My work involves the fabrication and characterization of perpendicularly magnetized ferromagnetic insulators (here Tm3Fe5O12) that are notoriously difficult to synthesize (Theme 1). I collaborate with C-SPIN affiliates to produce spintronic devices that use spin currents to switch these ferromagnets. Ultimately, the implementation of perpendicular ferromagnetic insulators will be better than metallic devices in terms of switching efficiency and could potentially lead to dissipationless current transport in conjunction with topological insulators. 

I am also working on the ferromagnetic resonance characterization of thin films in order to quantify important properties like ferromagnetic damping as a function of temperature. My research as a C-SPIN affiliate over the last year has led to two publications: the first one involves the magnetic characterization of the perpendicular magnetic insulator thulium iron garnet, and the second one describes the first demonstration of a ferromagnetic insulator switched by a pure spin current.
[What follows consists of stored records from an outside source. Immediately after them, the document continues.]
-- ==== Sys2Proof/Machine/Step.lean ====
section
/-! DEFINITION. A step: the command at the front of the queue, or one tick of the idle part. -/
namespace Sys2Proof.Machine

/-- A step takes the command at the front of the queue and runs it with the rest of the queue. On an empty queue the part idles
for one cycle of its 100 MHz reference: the die-local counters advance (R420; DESIGN CHOICE, log entry 2). -/
def step (s : State) : Host.Outcome State Fault Refusal :=
  match s.pending with
  | [] => .next s.idleTick
  | c :: rest => exec c { s with pending := rest }

/-- The command that a table word spells put at the front of the queue; the table gives no bits, so no word spells one (log
entry 13). -/
def State.withFetchWord (s : State) (nbits w : Nat) : State :=
  match decodeTableWord nbits w with
  | some c => { s with pending := c :: s.pending }
  | none => s

end Sys2Proof.Machine
end

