/-- Frames for the link itself (R335, R337, R338, R341, R343, R345). Forms: frameReject with each of its causes (a message that fails its CRC or comes out
of order is dropped, with a NAK where one is due; one that breaks R337 or cannot be routed is discarded and counted), link, nak (a replay from
the number asked for), heartbeat (a buddy that it shows in bring-up or SAFE holds no image, R488),
ident (in IDENTIFY it brings the link UP with its peer), lost (it marks a rank once, and this part's own rank
as reported), frameForward (a routed message for another rank leaves on the link of its route, and is counted). A frame of one of these types that is
addressed to another rank is discarded and counted. That what is discarded stays acknowledged is the model's choice (log entry 46). -/
def Obligations.LinkFramesComplete : Prop :=
  ∀ (s : State) (l : LinkId) (h : SeamHdr) (w : World),
    let k := s.w.link l
    (∀ due : Bool, k.st = .up →
      let dropped : State := if due then s.withW (s.w.sendLink l 0xFFFF (.nak k.rxSeq)) else s
      (h.crcOk = false → exec (.frameReject l h .crc due) s = .next dropped) ∧
      (h.crcOk = true → h.seq ≠ (if h.plain then 0 else k.rxSeq) → exec (.frameReject l h .order due) s = .next dropped) ∧
      (h.crcOk = true → h.seq = (if h.plain then 0 else k.rxSeq) → h.malformed = true ∨ s.w.unroutable h = true →
        ∃ t, exec (.frameReject l h .malformed due) s = .next t ∧ t = { s with w := { s.w with links := t.w.links } } ∧
          (t.w.link l).discarded = (k.discarded + h.frames + if h.malformed then 0 else (k.held h.vc).length) % 2 ^ 64 ∧
          (t.w.link l).rxSeq = (if h.plain then k.rxSeq else (k.rxSeq + h.frames) % 65536))) ∧
    (s.w.mine h = false →
      let other (i : Instr) (b : FrameBody) : Prop := s.w.receive l h b false = .ok w →
        exec i s = .next (s.withW (w.setLink l { w.link l with discarded := ((w.link l).discarded + h.frames) % 2 ^ 64 }))
      other (.link l h) .link ∧ (∀ seq, other (.nak l h seq) (.nak seq)) ∧
        (∀ rank st peer, other (.heartbeat l h rank st peer) (.heartbeat rank st peer)) ∧
        (∀ id rank peer variant, other (.ident l h id rank peer variant) (.ident id rank peer variant)) ∧
        ∀ rank reporter, other (.lost l h rank reporter) (.lost rank reporter)) ∧
    (s.w.mine h = true → s.w.receive l h .link false = .ok w → exec (.link l h) s = .next (s.withW w)) ∧
    (∀ seq, s.w.mine h = true → s.w.receive l h (.nak seq) false = .ok w → ((w.link l).replayFrom seq).2 = false →
      exec (.nak l h seq) s = .next (s.withW (w.setLink l ((w.link l).replayFrom seq).1))) ∧
    (∀ rank st peer, s.w.mine h = true → s.w.receive l h (.heartbeat rank st peer) false = .ok w →
      exec (.heartbeat l h rank st peer) s = .next (s.withW (w.buddyReset rank st))) ∧
    (∀ identity rank peer variant, s.w.mine h = true → s.w.receive l h (.ident identity rank peer variant) false = .ok w → k.st = .identify →
      ∃ t, exec (.ident l h identity rank peer variant) s = .next t ∧ (t.w.link l).st = .up ∧ (t.w.link l).peerId = identity ∧
        (t.w.link l).peerRank = rank ∧ (t.w.link l).peerLink = peer ∧ (t.w.link l).tries = 0 ∧ t.otp = s.otp ∧ t.res = s.res) ∧
    (∀ rank reporter, s.w.mine h = true → s.w.receive l h (.lost rank reporter) false = .ok w →
      (rank ≠ s.topoRank → ∃ t, exec (.lost l h rank reporter) s = .next t ∧ rank ∈ t.w.seam.lost ∧ t.otp = s.otp ∧ t.res = s.res) ∧
      (rank = s.topoRank → ∃ t, exec (.lost l h rank reporter) s = .next t ∧ t.w.seam.ownLost = true ∧ t.w.seam.lost = s.w.seam.lost)) ∧
    (∀ b i, s.w.mine h = false → s.w.receive l h b false = .ok w → b.routed = true → w.routeLink h.dst = some i →
      (w.link i).peerRank ∉ s.w.seam.lost →
      ∃ t, exec (.frameForward l h b) s = .next t ∧ t.w.seam = { s.w.seam with forwarded := (s.w.seam.forwarded + h.frames) % 2 ^ 64 } ∧
        t.w.link i = (w.link i).post h.dst h.src b ∧ t = { s with w := { s.w with links := t.w.links, seam := t.w.seam } })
My fascination for materials science arose from the fact that material properties can vary dramatically just by a change in crystal structure. Carbon, for example, possesses very good conducting properties as graphite but is one of the best insulators when a diamond. As I got more experience in the field of low dimensional electronic systems, multiferroics, and (especially) magnetism, I developed a strong desire to understand and combine different materials and properties, which is perfectly exemplified throughout the field of spintronics.

I want to continue engineering-oriented research that is directed toward real device applications. I highly value my experience of fundamental research on 2-dimensional electron systems, but I believe that I am most productive in a goal-driven research/engineering environment, where a deep fundamental and intuitive understanding of a variety of physical phenomena plays a crucial role – but not the only role. This is why I am most interested in a career devoted to hands-on, state-of-the-art technology innovation in the tech industry.


James Kally, Ph.D. Candidate with Prof. Nitin Samarth at Penn State University

James Kally James Kally

I am currently working within Theme 2 to utilize topological insulators as spin injectors and spin channels. Topological insulators have the exciting property of conducting surface states where the spin of the electron is “locked” with its momentum. Since the direction of the current defines the electron’s spin orientation in a topological insulator, they could be very efficient for switching a magnet. In particular, I work with topological insulators Bi2Se3 and (Bi,Sb)2Te3, which I grow by molecular beam epitaxy on a variety of substrates in Prof. Nitin Samarth’s lab at Penn State.  

I am also working with other C-SPIN groups on 1) interfacing topological insulators with ferromagnetic insulators and graphene, and 2) growing topological insulator thin films for magnetic junctions. I have various publications in progress as a first author and as a contributing author; they all indicate that topological insulators could be efficient for spin devices. As an undergraduate, I studied the opening of a gap in the energy states in NdNiO3 by electron tunneling as the material undergoes a metal-to-insulator transition.

I became involved in research through a summer internship in Prof. Jim Allen’s lab at UCSB before starting a bachelor of science program in physics at UCSB. From there it has been one fascinating project after another at UCSB, Trinity College Dublin, HRL Laboratories, and Penn State. It is so rewarding after sometimes struggling for months to finally get a material to grow properly or see exciting data. One defining moment in my second year at UCSB: I was with my advisor, his post-doc, and a scientist from Intel who was working with SRC. They were discussing an idea for magnetic logic using frustrated magnetism in a triangle pattern. That moment felt like we were planning the future of electronics. Working in spintronics leads to so many of these moments – you feel like you can create something impactful.

I am planning on moving to R&D in industry after I graduate. I want to continue developing materials for device applications. I am interested to see what advances will be incorporated in future microprocessors, and I want to be a part of those advances.